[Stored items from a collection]
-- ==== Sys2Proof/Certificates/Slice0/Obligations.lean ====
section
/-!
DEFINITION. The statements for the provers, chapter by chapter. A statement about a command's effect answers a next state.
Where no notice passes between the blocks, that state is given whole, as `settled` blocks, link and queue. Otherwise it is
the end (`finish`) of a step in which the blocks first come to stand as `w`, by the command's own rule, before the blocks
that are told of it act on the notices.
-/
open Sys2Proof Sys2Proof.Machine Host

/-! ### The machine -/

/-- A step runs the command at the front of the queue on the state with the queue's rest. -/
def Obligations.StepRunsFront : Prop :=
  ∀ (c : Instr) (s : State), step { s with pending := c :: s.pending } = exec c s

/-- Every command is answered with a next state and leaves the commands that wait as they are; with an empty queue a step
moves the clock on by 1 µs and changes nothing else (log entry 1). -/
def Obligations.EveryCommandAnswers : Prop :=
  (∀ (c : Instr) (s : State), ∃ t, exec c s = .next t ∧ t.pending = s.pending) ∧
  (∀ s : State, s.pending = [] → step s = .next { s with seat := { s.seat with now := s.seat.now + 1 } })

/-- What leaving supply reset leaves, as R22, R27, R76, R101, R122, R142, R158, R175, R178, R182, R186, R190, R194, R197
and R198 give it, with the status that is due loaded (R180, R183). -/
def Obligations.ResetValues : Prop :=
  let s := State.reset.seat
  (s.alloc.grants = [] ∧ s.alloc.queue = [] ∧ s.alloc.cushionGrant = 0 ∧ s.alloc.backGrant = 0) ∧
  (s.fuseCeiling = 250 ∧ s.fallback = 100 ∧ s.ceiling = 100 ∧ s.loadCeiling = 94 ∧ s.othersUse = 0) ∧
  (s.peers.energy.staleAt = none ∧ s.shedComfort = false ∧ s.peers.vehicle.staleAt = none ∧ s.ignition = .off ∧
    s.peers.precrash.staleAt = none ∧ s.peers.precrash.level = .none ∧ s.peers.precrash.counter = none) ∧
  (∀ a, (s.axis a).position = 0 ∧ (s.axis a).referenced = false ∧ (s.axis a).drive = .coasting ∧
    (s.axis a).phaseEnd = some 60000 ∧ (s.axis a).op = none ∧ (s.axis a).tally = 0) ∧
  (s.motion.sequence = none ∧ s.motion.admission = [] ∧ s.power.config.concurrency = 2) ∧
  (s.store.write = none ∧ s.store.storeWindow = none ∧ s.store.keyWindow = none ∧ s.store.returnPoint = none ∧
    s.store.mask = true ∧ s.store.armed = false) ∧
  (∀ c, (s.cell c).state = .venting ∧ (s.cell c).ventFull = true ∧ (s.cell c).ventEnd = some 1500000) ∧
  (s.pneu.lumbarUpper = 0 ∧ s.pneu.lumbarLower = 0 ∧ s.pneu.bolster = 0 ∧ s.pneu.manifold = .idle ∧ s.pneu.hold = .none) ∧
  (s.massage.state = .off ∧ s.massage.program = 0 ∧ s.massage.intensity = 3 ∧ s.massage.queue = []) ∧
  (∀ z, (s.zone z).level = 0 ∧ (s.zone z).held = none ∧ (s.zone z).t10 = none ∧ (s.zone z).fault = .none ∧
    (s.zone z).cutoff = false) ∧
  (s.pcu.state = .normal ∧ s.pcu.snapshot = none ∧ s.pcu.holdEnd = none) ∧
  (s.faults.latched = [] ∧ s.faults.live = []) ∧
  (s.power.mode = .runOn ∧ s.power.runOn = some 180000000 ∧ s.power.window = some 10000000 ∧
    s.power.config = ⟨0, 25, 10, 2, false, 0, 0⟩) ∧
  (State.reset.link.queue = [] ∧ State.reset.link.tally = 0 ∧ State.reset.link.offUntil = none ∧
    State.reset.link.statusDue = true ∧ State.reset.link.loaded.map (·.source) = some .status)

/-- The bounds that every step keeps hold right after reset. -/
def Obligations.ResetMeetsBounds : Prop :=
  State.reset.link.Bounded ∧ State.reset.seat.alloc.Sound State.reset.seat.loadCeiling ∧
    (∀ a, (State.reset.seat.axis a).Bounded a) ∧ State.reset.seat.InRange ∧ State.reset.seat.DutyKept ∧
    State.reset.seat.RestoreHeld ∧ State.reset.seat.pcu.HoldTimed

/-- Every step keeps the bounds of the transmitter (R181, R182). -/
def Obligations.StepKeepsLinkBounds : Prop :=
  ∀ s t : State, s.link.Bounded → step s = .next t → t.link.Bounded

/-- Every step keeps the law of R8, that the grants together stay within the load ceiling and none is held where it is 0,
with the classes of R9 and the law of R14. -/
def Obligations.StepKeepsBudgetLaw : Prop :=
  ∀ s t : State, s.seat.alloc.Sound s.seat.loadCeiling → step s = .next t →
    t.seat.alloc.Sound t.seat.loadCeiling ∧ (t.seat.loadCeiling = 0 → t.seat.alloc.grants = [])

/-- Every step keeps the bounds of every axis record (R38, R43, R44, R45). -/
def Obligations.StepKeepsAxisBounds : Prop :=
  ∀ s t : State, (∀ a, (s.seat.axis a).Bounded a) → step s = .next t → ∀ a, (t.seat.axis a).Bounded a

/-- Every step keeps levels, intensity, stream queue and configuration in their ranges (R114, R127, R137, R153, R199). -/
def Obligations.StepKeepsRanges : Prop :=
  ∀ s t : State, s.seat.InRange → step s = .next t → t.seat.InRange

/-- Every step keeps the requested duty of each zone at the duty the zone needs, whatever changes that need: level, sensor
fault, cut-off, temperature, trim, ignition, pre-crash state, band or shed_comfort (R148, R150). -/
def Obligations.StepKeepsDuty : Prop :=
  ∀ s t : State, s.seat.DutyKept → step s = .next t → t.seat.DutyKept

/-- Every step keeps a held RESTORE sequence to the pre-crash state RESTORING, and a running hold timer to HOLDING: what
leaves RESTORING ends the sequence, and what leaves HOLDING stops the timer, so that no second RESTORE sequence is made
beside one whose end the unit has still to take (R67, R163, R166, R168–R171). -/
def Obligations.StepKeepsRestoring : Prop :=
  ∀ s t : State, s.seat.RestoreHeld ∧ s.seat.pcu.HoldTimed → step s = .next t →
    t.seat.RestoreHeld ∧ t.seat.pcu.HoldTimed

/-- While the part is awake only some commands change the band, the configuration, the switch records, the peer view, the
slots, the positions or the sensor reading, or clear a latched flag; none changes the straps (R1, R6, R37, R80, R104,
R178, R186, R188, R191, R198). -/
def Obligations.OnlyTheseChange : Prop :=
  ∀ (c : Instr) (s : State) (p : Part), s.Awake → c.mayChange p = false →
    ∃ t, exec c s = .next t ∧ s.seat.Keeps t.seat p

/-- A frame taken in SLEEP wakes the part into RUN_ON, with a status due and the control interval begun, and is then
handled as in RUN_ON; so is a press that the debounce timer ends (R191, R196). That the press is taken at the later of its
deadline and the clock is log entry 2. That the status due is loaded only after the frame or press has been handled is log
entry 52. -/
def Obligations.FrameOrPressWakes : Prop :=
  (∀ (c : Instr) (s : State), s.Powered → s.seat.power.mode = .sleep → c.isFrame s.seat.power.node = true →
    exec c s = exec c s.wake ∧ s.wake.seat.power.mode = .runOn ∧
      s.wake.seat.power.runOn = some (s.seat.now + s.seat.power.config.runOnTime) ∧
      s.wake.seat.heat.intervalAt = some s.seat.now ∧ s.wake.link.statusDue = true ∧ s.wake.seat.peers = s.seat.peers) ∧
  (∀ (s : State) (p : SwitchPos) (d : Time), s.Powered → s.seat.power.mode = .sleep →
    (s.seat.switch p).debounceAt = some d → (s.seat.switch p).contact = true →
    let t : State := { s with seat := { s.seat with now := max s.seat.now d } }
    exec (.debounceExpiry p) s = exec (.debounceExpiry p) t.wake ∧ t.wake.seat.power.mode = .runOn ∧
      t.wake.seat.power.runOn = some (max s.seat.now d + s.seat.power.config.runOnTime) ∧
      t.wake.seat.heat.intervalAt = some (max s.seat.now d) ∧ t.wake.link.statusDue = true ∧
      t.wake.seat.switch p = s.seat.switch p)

> PROMPT
Your answer should consist of the lines from the line with "(s.motion.sequence = none" to the line with "(∀ z, (s.zone" above, repeated exactly, both ends included.

> SOLUTION BELOW
  (s.motion.sequence = none ∧ s.motion.admission = [] ∧ s.power.config.concurrency = 2) ∧
  (s.store.write = none ∧ s.store.storeWindow = none ∧ s.store.keyWindow = none ∧ s.store.returnPoint = none ∧
    s.store.mask = true ∧ s.store.armed = false) ∧
  (∀ c, (s.cell c).state = .venting ∧ (s.cell c).ventFull = true ∧ (s.cell c).ventEnd = some 1500000) ∧
  (s.pneu.lumbarUpper = 0 ∧ s.pneu.lumbarLower = 0 ∧ s.pneu.bolster = 0 ∧ s.pneu.manifold = .idle ∧ s.pneu.hold = .none) ∧
  (s.massage.state = .off ∧ s.massage.program = 0 ∧ s.massage.intensity = 3 ∧ s.massage.queue = []) ∧
  (∀ z, (s.zone z).level = 0 ∧ (s.zone z).held = none ∧ (s.zone z).t10 = none ∧ (s.zone z).fault = .none ∧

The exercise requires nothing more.